Preview was written by Peng Jia
Q: What is the main purpose of your study?
A: Hospital Service Area (HSA) and Hospital Referral Region (HRR), known as a hierarchical HSA system, have been used as analysis units in a growing body of large-scale studies of healthcare spending, utilization, and quality in the U.S. However, the popular Dartmouth HSAs and HRRs were produced more than two decades ago and unable to represent contemporary healthcare markets. This research uses a revised Huff model to delineate two levels of hospital service areas in Florida.
Q: What are the practical, day to day implications of your study?
A: Our method automated in Geographic Information Systems (GIS) can be easily replicated in other regions to define large-scale and consistent hierarchical Hospital Service Area (HSA) systems.
Q: How does your study relate to other work on the subject?
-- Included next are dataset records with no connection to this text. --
/-- Services that are not masked (Table 17.7): the whole next state. -/
def Obligations.TorpinServices : Prop :=
  ∀ (x : Fetch) (d : Dec) (s u w : State), fetches x d s = true → u = s.fetched x d → w = u.counted x.core → (∀ k, svcMasked x.core k w = false) →
    (d.key = 0x400 → exec (.info x) s = .next ((((w.setG x.core 1 (BitVec.ofNat 32 w.nodeId)).setG x.core 2 w.nv.epoch).setG x.core 3
        (BitVec.ofNat 32 w.boot.fwCc)).serviced x stOk (u.after x.core d)))
    ∧ (d.key = 0x401 → ∀ dt t, dt = w.now / 2 ^ 64 * 2 ^ 64 + (w.g x.core 2).toNat * 2 ^ 32 + (w.g x.core 1).toNat → t = w.clock.gpsNs dt →
      exec (.time x) s = .next ((((w.setG x.core 1 (BitVec.ofNat 32 t)).setG x.core 2 (BitVec.ofNat 32 (t / 2 ^ 32))).setG x.core 3
        (BitVec.ofNat 32 (w.clock.genAt dt + if w.clock.valid && (w.clock.seg dt).isSome then 2 ^ 31 else 0))).serviced x stOk (u.after x.core d)))
    ∧ (d.key = 0x402 → ∀ a r, a = (w.g x.core 1).toNat → (((w.g x.core 2).toNat = 0 ∧ w.nav.pvt = some r) ∨ ((w.g x.core 2).toNat = 1 ∧ w.nav.fused = some r)) →
      inIo a = false → (w.judgeCore 7 .store a r.bytes.length).1 = .ok →
      exec (.pvtCopy x) s = .next ((storeAs x.clash 7 a r.bytes w).serviced x stOk (u.after x.core d)))
    ∧ (d.key = 0x403 → exec (.wdog x) s
        = .next ((w.modUc fun k => { k with wdogLeft := if x.core = 7 then w.wdogReload else k.wdogLeft }).serviced x stOk (u.after x.core d)))
    ∧ (d.key = 0x404 → exec (.log x) s
        = .next (((w.ucEvent 6 (some (w.g x.core 1).toNat)).logTrip 5 none (some (w.g x.core 1).toInt)).serviced x stOk (u.after x.core d)))
    ∧ (d.key = 0x405 → exec (.nextBeat x) s = .next ((w.modCore x.core fun k => { k with mode := .svcBeat }).serviced x stOk (u.after x.core d)))
    ∧ (d.key = 0x406 → x.core = 7 → u.uc.state = .suspending → (u.uc.swap.any fun p => p.handed.isNone) = true →
      exec (.swapReady x) s = .next ((swapProgram (u.g 7 1) false w).goto 7 ((swapProgram (u.g 7 1) false w).core 7).pc))
    ∧ (d.key = 0x406 → ¬(x.core = 7 ∧ u.uc.state = .suspending ∧ (u.uc.swap.any fun p => p.handed.isNone) = true) →
      exec (.swapReady x) s = .next (w.serviced x stState (u.after x.core d)))

/-- Services that answer without an effect, and undefined services (Table 17.7). -/
def Obligations.TorpinServiceRefusals : Prop :=
  ∀ (x : Fetch) (d : Dec) (s u w : State), fetches x d s = true → u = s.fetched x d → w = u.counted x.core →
    (0x407 ≤ d.key → d.key ≤ 0x4FF → exec (.undefinedService x) s = .next (w.serviced x stBadOpcode (u.after x.core d)))
    ∧ (d.key = 0x400 → svcMasked x.core 0 w = true → exec (.info x) s = .next (w.serviced x stBadOpcode (u.after x.core d)))
    ∧ (d.key = 0x405 → svcMasked x.core 5 w = true → exec (.nextBeat x) s = .next (w.serviced x stBadOpcode (u.after x.core d)))
    ∧ (d.key = 0x402 → svcMasked x.core 2 w = false → 1 < (w.g x.core 2).toNat → exec (.pvtCopy x) s = .next (w.serviced x stRange (u.after x.core d)))
    ∧ (d.key = 0x402 → svcMasked x.core 2 w = false → (w.g x.core 2).toNat = 0 → w.nav.pvt = none →
      exec (.pvtCopy x) s = .next (w.serviced x stState (u.after x.core d)))
    ∧ (d.key = 0x402 → svcMasked x.core 2 w = false → (w.g x.core 2).toNat = 0 → w.nav.pvt.isSome = true → inIo (w.g x.core 1).toNat = true →
      exec (.pvtCopy x) s = .next (w.serviced x stFault (u.after x.core d)))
A: The popular Dartmouth HSAs and HRRs were produced more than two decades ago and unable to represent contemporary healthcare markets. Three elements distinguish our method from existing work. First, it strengthens the popular Huff model’s theoretical foundation in individual spatial behavior. Secondly, the hierarchical central place structure is supported by the differing spatial behavior of patients for different services. Finally, the method’s automation in Geographic Information Systems (GIS) enables its easy implementation.
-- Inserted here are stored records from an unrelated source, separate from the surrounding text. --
-- ==== Sys2Proof/Laws/State.lean ====
section
/-! SUPPORT. What each named update of `State` leaves in each field: one lemma per field and update, so that no later proof unfolds a record update. -/

namespace Sys2Proof.Machine
open Sys2Proof

variable (s : State) (i : Nat)

@[simp] theorem State.modPower_pending (f : Power → Power) : (s.modPower f).pending = s.pending := rfl
@[simp] theorem State.modPower_nv (f : Power → Power) : (s.modPower f).nv = s.nv := rfl
@[simp] theorem State.modPower_time (f : Power → Power) : (s.modPower f).time = s.time := rfl
@[simp] theorem State.modPower_overruns (f : Power → Power) : (s.modPower f).overruns = s.overruns := rfl
@[simp] theorem State.modPower_sessions (f : Power → Power) : (s.modPower f).sessions = s.sessions := rfl
@[simp] theorem State.modPower_transports (f : Power → Power) : (s.modPower f).transports = s.transports := rfl
@[simp] theorem State.modPower_power (f : Power → Power) : (s.modPower f).power = f s.power := rfl
@[simp] theorem State.modPower_holdup (f : Power → Power) : (s.modPower f).holdup = s.holdup := rfl
@[simp] theorem State.modPower_perc (f : Power → Power) : (s.modPower f).perc = s.perc := rfl
@[simp] theorem State.modPower_boot (f : Power → Power) : (s.modPower f).boot = s.boot := rfl
@[simp] theorem State.modPower_tap (f : Power → Power) : (s.modPower f).tap = s.tap := rfl
@[simp] theorem State.modPower_tripLog (f : Power → Power) : (s.modPower f).tripLog = s.tripLog := rfl
@[simp] theorem State.modPower_faultLog (f : Power → Power) : (s.modPower f).faultLog = s.faultLog := rfl
@[simp] theorem State.modPower_mem (f : Power → Power) : (s.modPower f).mem = s.mem := rfl
@[simp] theorem State.modPower_cores (f : Power → Power) : (s.modPower f).cores = s.cores := rfl
@[simp] theorem State.modPower_uc (f : Power → Power) : (s.modPower f).uc = s.uc := rfl
@[simp] theorem State.modPower_cipher (f : Power → Power) : (s.modPower f).cipher = s.cipher := rfl
@[simp] theorem State.modPower_sealing (f : Power → Power) : (s.modPower f).sealing = s.sealing := rfl
@[simp] theorem State.modPower_periph (f : Power → Power) : (s.modPower f).periph = s.periph := rfl
@[simp] theorem State.modPower_inputs (f : Power → Power) : (s.modPower f).inputs = s.inputs := rfl
@[simp] theorem State.modPower_subbands (f : Power → Power) : (s.modPower f).subbands = s.subbands := rfl
@[simp] theorem State.modPower_grinder (f : Power → Power) : (s.modPower f).grinder = s.grinder := rfl
@[simp] theorem State.modPower_fabric (f : Power → Power) : (s.modPower f).fabric = s.fabric := rfl
@[simp] theorem State.modPower_tracking (f : Power → Power) : (s.modPower f).tracking = s.tracking := rfl
@[simp] theorem State.modPower_carafe (f : Power → Power) : (s.modPower f).carafe = s.carafe := rfl
@[simp] theorem State.modPower_timeSys (f : Power → Power) : (s.modPower f).timeSys = s.timeSys := rfl
@[simp] theorem State.modPower_nav (f : Power → Power) : (s.modPower f).nav = s.nav := rfl
@[simp] theorem State.modPower_corr (f : Power → Power) : (s.modPower f).corr = s.corr := rfl
@[simp] theorem State.modPower_eth (f : Power → Power) : (s.modPower f).eth = s.eth := rfl
@[simp] theorem State.modPower_freeCtr (f : Power → Power) : (s.modPower f).freeCtr = s.freeCtr := rfl

@[simp] theorem State.modHoldup_pending (f : Holdup → Holdup) : (s.modHoldup f).pending = s.pending := rfl
@[simp] theorem State.modHoldup_nv (f : Holdup → Holdup) : (s.modHoldup f).nv = s.nv := rfl
@[simp] theorem State.modHoldup_time (f : Holdup → Holdup) : (s.modHoldup f).time = s.time := rfl
@[simp] theorem State.modHoldup_overruns (f : Holdup → Holdup) : (s.modHoldup f).overruns = s.overruns := rfl
@[simp] theorem State.modHoldup_sessions (f : Holdup → Holdup) : (s.modHoldup f).sessions = s.sessions := rfl
@[simp] theorem State.modHoldup_transports (f : Holdup → Holdup) : (s.modHoldup f).transports = s.transports := rfl
@[simp] theorem State.modHoldup_power (f : Holdup → Holdup) : (s.modHoldup f).power = s.power := rfl
@[simp] theorem State.modHoldup_holdup (f : Holdup → Holdup) : (s.modHoldup f).holdup = f s.holdup := rfl
@[simp] theorem State.modHoldup_perc (f : Holdup → Holdup) : (s.modHoldup f).perc = s.perc := rfl
@[simp] theorem State.modHoldup_boot (f : Holdup → Holdup) : (s.modHoldup f).boot = s.boot := rfl
@[simp] theorem State.modHoldup_tap (f : Holdup → Holdup) : (s.modHoldup f).tap = s.tap := rfl
@[simp] theorem State.modHoldup_tripLog (f : Holdup → Holdup) : (s.modHoldup f).tripLog = s.tripLog := rfl
@[simp] theorem State.modHoldup_faultLog (f : Holdup → Holdup) : (s.modHoldup f).faultLog = s.faultLog := rfl
@[simp] theorem State.modHoldup_mem (f : Holdup → Holdup) : (s.modHoldup f).mem = s.mem := rfl
@[simp] theorem State.modHoldup_cores (f : Holdup → Holdup) : (s.modHoldup f).cores = s.cores := rfl
@[simp] theorem State.modHoldup_uc (f : Holdup → Holdup) : (s.modHoldup f).uc = s.uc := rfl
@[simp] theorem State.modHoldup_cipher (f : Holdup → Holdup) : (s.modHoldup f).cipher = s.cipher := rfl
@[simp] theorem State.modHoldup_sealing (f : Holdup → Holdup) : (s.modHoldup f).sealing = s.sealing := rfl
@[simp] theorem State.modHoldup_periph (f : Holdup → Holdup) : (s.modHoldup f).periph = s.periph := rfl
@[simp] theorem State.modHoldup_inputs (f : Holdup → Holdup) : (s.modHoldup f).inputs = s.inputs := rfl
@[simp] theorem State.modHoldup_subbands (f : Holdup → Holdup) : (s.modHoldup f).subbands = s.subbands := rfl
@[simp] theorem State.modHoldup_grinder (f : Holdup → Holdup) : (s.modHoldup f).grinder = s.grinder := rfl
@[simp] theorem State.modHoldup_fabric (f : Holdup → Holdup) : (s.modHoldup f).fabric = s.fabric := rfl
@[simp] theorem State.modHoldup_tracking (f : Holdup → Holdup) : (s.modHoldup f).tracking = s.tracking := rfl
@[simp] theorem State.modHoldup_carafe (f : Holdup → Holdup) : (s.modHoldup f).carafe = s.carafe := rfl
@[simp] theorem State.modHoldup_timeSys (f : Holdup → Holdup) : (s.modHoldup f).timeSys = s.timeSys := rfl
@[simp] theorem State.modHoldup_nav (f : Holdup → Holdup) : (s.modHoldup f).nav = s.nav := rfl
@[simp] theorem State.modHoldup_corr (f : Holdup → Holdup) : (s.modHoldup f).corr = s.corr := rfl
@[simp] theorem State.modHoldup_eth (f : Holdup → Holdup) : (s.modHoldup f).eth = s.eth := rfl
@[simp] theorem State.modHoldup_freeCtr (f : Holdup → Holdup) : (s.modHoldup f).freeCtr = s.freeCtr := rfl

@[simp] theorem State.modPerc_pending (f : Perc → Perc) : (s.modPerc f).pending = s.pending := rfl
@[simp] theorem State.modPerc_nv (f : Perc → Perc) : (s.modPerc f).nv = s.nv := rfl
@[simp] theorem State.modPerc_time (f : Perc → Perc) : (s.modPerc f).time = s.time := rfl
@[simp] theorem State.modPerc_overruns (f : Perc → Perc) : (s.modPerc f).overruns = s.overruns := rfl
@[simp] theorem State.modPerc_sessions (f : Perc → Perc) : (s.modPerc f).sessions = s.sessions := rfl
@[simp] theorem State.modPerc_transports (f : Perc → Perc) : (s.modPerc f).transports = s.transports := rfl
@[simp] theorem State.modPerc_power (f : Perc → Perc) : (s.modPerc f).power = s.power := rfl
@[simp] theorem State.modPerc_holdup (f : Perc → Perc) : (s.modPerc f).holdup = s.holdup := rfl
@[simp] theorem State.modPerc_perc (f : Perc → Perc) : (s.modPerc f).perc = f s.perc := rfl
@[simp] theorem State.modPerc_boot (f : Perc → Perc) : (s.modPerc f).boot = s.boot := rfl
@[simp] theorem State.modPerc_tap (f : Perc → Perc) : (s.modPerc f).tap = s.tap := rfl
@[simp] theorem State.modPerc_tripLog (f : Perc → Perc) : (s.modPerc f).tripLog = s.tripLog := rfl
@[simp] theorem State.modPerc_faultLog (f : Perc → Perc) : (s.modPerc f).faultLog = s.faultLog := rfl
@[simp] theorem State.modPerc_mem (f : Perc → Perc) : (s.modPerc f).mem = s.mem := rfl
@[simp] theorem State.modPerc_cores (f : Perc → Perc) : (s.modPerc f).cores = s.cores := rfl
@[simp] theorem State.modPerc_uc (f : Perc → Perc) : (s.modPerc f).uc = s.uc := rfl
@[simp] theorem State.modPerc_cipher (f : Perc → Perc) : (s.modPerc f).cipher = s.cipher := rfl
@[simp] theorem State.modPerc_sealing (f : Perc → Perc) : (s.modPerc f).sealing = s.sealing := rfl
@[simp] theorem State.modPerc_periph (f : Perc → Perc) : (s.modPerc f).periph = s.periph := rfl
@[simp] theorem State.modPerc_inputs (f : Perc → Perc) : (s.modPerc f).inputs = s.inputs := rfl
@[simp] theorem State.modPerc_subbands (f : Perc → Perc) : (s.modPerc f).subbands = s.subbands := rfl
@[simp] theorem State.modPerc_grinder (f : Perc → Perc) : (s.modPerc f).grinder = s.grinder := rfl
@[simp] theorem State.modPerc_fabric (f : Perc → Perc) : (s.modPerc f).fabric = s.fabric := rfl
@[simp] theorem State.modPerc_tracking (f : Perc → Perc) : (s.modPerc f).tracking = s.tracking := rfl
@[simp] theorem State.modPerc_carafe (f : Perc → Perc) : (s.modPerc f).carafe = s.carafe := rfl
@[simp] theorem State.modPerc_timeSys (f : Perc → Perc) : (s.modPerc f).timeSys = s.timeSys := rfl
@[simp] theorem State.modPerc_nav (f : Perc → Perc) : (s.modPerc f).nav = s.nav := rfl
@[simp] theorem State.modPerc_corr (f : Perc → Perc) : (s.modPerc f).corr = s.corr := rfl
@[simp] theorem State.modPerc_eth (f : Perc → Perc) : (s.modPerc f).eth = s.eth := rfl
@[simp] theorem State.modPerc_freeCtr (f : Perc → Perc) : (s.modPerc f).freeCtr = s.freeCtr := rfl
Q: What are two or three interesting findings that come from your study?
A: 1. General patients experience a stepper gradient and thus a shorter average travel range that supports delineating more HSAs of smaller area size, and specialized patients exhibit a flatter gradient and thus a longer average travel range that leads to fewer HRRs of larger area size.
2. This study reveals the divergence of travel behavior of specialized patients (cardiovascular vs. neuro patients) that were grouped together in the traditional Dartmouth approach in delineating HRRs, and suggests a need to revisit the guideline for defining HRRs.
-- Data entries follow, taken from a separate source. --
theorem execClkLoss_training (hon : s.inputOn n = true) (hst : (s.input n).state = .training) : ∃ v, execClkLoss n s = .next
    ((({ s with freeCtr := s.freeCtr + 1 } : State).modInput n fun i => { i with aligned := none, clkLost := true }).raiseCheck n 0 v) := by
  refine ⟨(s.openVal 22).2, ?_⟩
  simp only [execClkLoss, hst, hon, if_true]
  rfl

theorem execAlignmentFixed_ignored {ws : List (BitVec 4)}
    (h : ¬(s.inputOn n = true ∧ (s.input n).state = .training ∧ (s.input n).aligned = none) ∨ findAlignment 0 ws = none) :
    execAlignmentFixed n ws s = .next s := by
  unfold execAlignmentFixed
  rcases h with h | h
  · exact if_neg h
  · rw [h]
    exact ite_self _

theorem execAlignmentFixed_found {ws : List (BitVec 4)} {k : Nat} (h : s.inputOn n = true ∧ (s.input n).state = .training ∧ (s.input n).aligned = none)
    (hk : findAlignment 0 ws = some k) : execAlignmentFixed n ws s = .next (s.modInput n fun i => { i with aligned := some k }) := by
  unfold execAlignmentFixed
  rw [if_pos h, hk]

end

/-- A run of training words is one whatever follows it. -/
theorem trainingRun_words (n : Nat) (post : List (BitVec 4)) : trainingRun n ((List.replicate n [0xA#4, 0x5#4, 0x5#4, 0xA#4]).flatten ++ post) = true := by
  induction n with
  | zero => rfl
  | succ n ih => simpa [List.replicate_succ, trainingRun] using ih

theorem findAlignment_here {ns : List (BitVec 4)} (h : trainingRun 64 ns = true) (k : Nat) : findAlignment k ns = some (k % 4) := by
  unfold findAlignment
  rw [if_pos h]

theorem findAlignment_cons {x : BitVec 4} {ns : List (BitVec 4)} (h : ¬trainingRun 64 (x :: ns) = true) (k : Nat) :
    findAlignment k (x :: ns) = findAlignment (k + 1) ns := by
  rw [findAlignment, if_neg h]

/-- The search ends at the run of 64 training words, or at one before it (R47). -/
theorem findAlignment_append {ns : List (BitVec 4)} (h : trainingRun 64 ns = true) (k : Nat) (pre : List (BitVec 4)) :
    ∃ j, j ≤ k + pre.length ∧ findAlignment k (pre ++ ns) = some (j % 4) := by
  induction pre generalizing k with
  | nil => exact ⟨k, Nat.le_refl k, findAlignment_here h k⟩
  | cons x pre ih =>
    by_cases hx : trainingRun 64 (x :: pre ++ ns) = true
    · exact ⟨k, Nat.le_add_right .., findAlignment_here hx k⟩
    · obtain ⟨j, hj, hfind⟩ := ih (k + 1)
      refine ⟨j, ?_, (findAlignment_cons hx k).trans hfind⟩
      rw [List.length_cons]
      omega

end Sys2Proof.Machine

open Sys2Proof Sys2Proof.Machine

/-- Settles O22: each command by `runHost_admits` and the equation of its effect, each event by its equation. -/
theorem inputCommandsAndEvents : Obligations.InputCommandsAndEvents := by
  unfold Obligations.InputCommandsAndEvents
  refine ⟨fun q s => ⟨?_, ?_, ?_, ?_, ?_⟩, fun n s => ⟨?_, ?_, ?_, ?_, ?_, ?_, ?_, ?_⟩⟩
  · rintro h r rfl
    exact ⟨rfl, runHost_effect h rfl⟩
  · exact fun h => ⟨fun r hr => runHost_effect h (installReadCmd_effect_installed hr),
      fun hnone => ⟨_, State.openBytes_length s 576, runHost_effect h (installReadCmd_effect_blank hnone)⟩⟩
  · rintro h n u rfl hu
    obtain rfl : u = s.dcCommitted q := hu
    refine ⟨fun h0 => runHost_effect h (inputEnable_stops h0), fun h1 hst => ?_, fun h1 hoff hdis => ?_⟩
    · exact runHost_effect h ((inputEnable_enables h1).trans (if_pos hst))
    · exact runHost_effect h ((inputEnable_enables h1).trans (if_neg (not_or.mpr ⟨hoff, hdis⟩)))
  · exact fun h r hr => runHost_effect h (inputStatsCmd_effect hr)
  · rintro cmd rfl h n c u rfl rfl
    refine ⟨fun hen hring hu => ?_, fun hkeep hu => ?_⟩
    · subst hu
      exact (execSubbandSet_admits h (subbandSetCmd_effect_takes hen hring)).trans (by rw [if_pos hen])
    · subst hu
      exact execSubbandSet_admits h (subbandSetCmd_effect_keeps hkeep)
  · exact execClkLoss_ignored
  · exact execClkLoss_run
  · exact execClkLoss_training
  · exact fun h => if_pos h
  · exact fun h => if_neg h
  · exact fun ws => execAlignmentFixed_ignored
  · exact fun ws k hon hst hal => execAlignmentFixed_found ⟨hon, hst, hal⟩
  · rintro pre post k w rfl rfl
    obtain ⟨j, hj, hfind⟩ := findAlignment_append (trainingRun_words 64 post) 0 pre
    exact ⟨j, by omega, by rwa [List.append_assoc]⟩

end

section
/-! PROOFS. The Grinder: the commands of group 0x04, the searches of its pipelines, and what becomes of a ledger entry (R72–R88). -/

namespace Sys2Proof.Machine
open Sys2Proof

/-! ### Ledger entries -/

theorem entryOf_state (next : Nat) (p : List Byte) : (entryOf next p).state = if fieldU p 0 1 = 8 then .held else .pending := rfl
Q: What might be some of the theoretical implications of this study?
A: 1. The power function for distance decay behavior is used in the traditional Huff model. It needs to be replaced by a best-fitting function derived from the actual travel patterns of patients.
2. The hierarchical central place structure needs to be supported by the differing travel friction coefficients for different orders of services (i.e., lower-order services have a stepper travel friction gradient than higher-order ones).
Q: How does your research help us think about Geography?
A: Geography is very much relevant in public policy. Here our research advances the method for delineating Hospital Service Areas that have been widely used in assessing the health care market efficiency.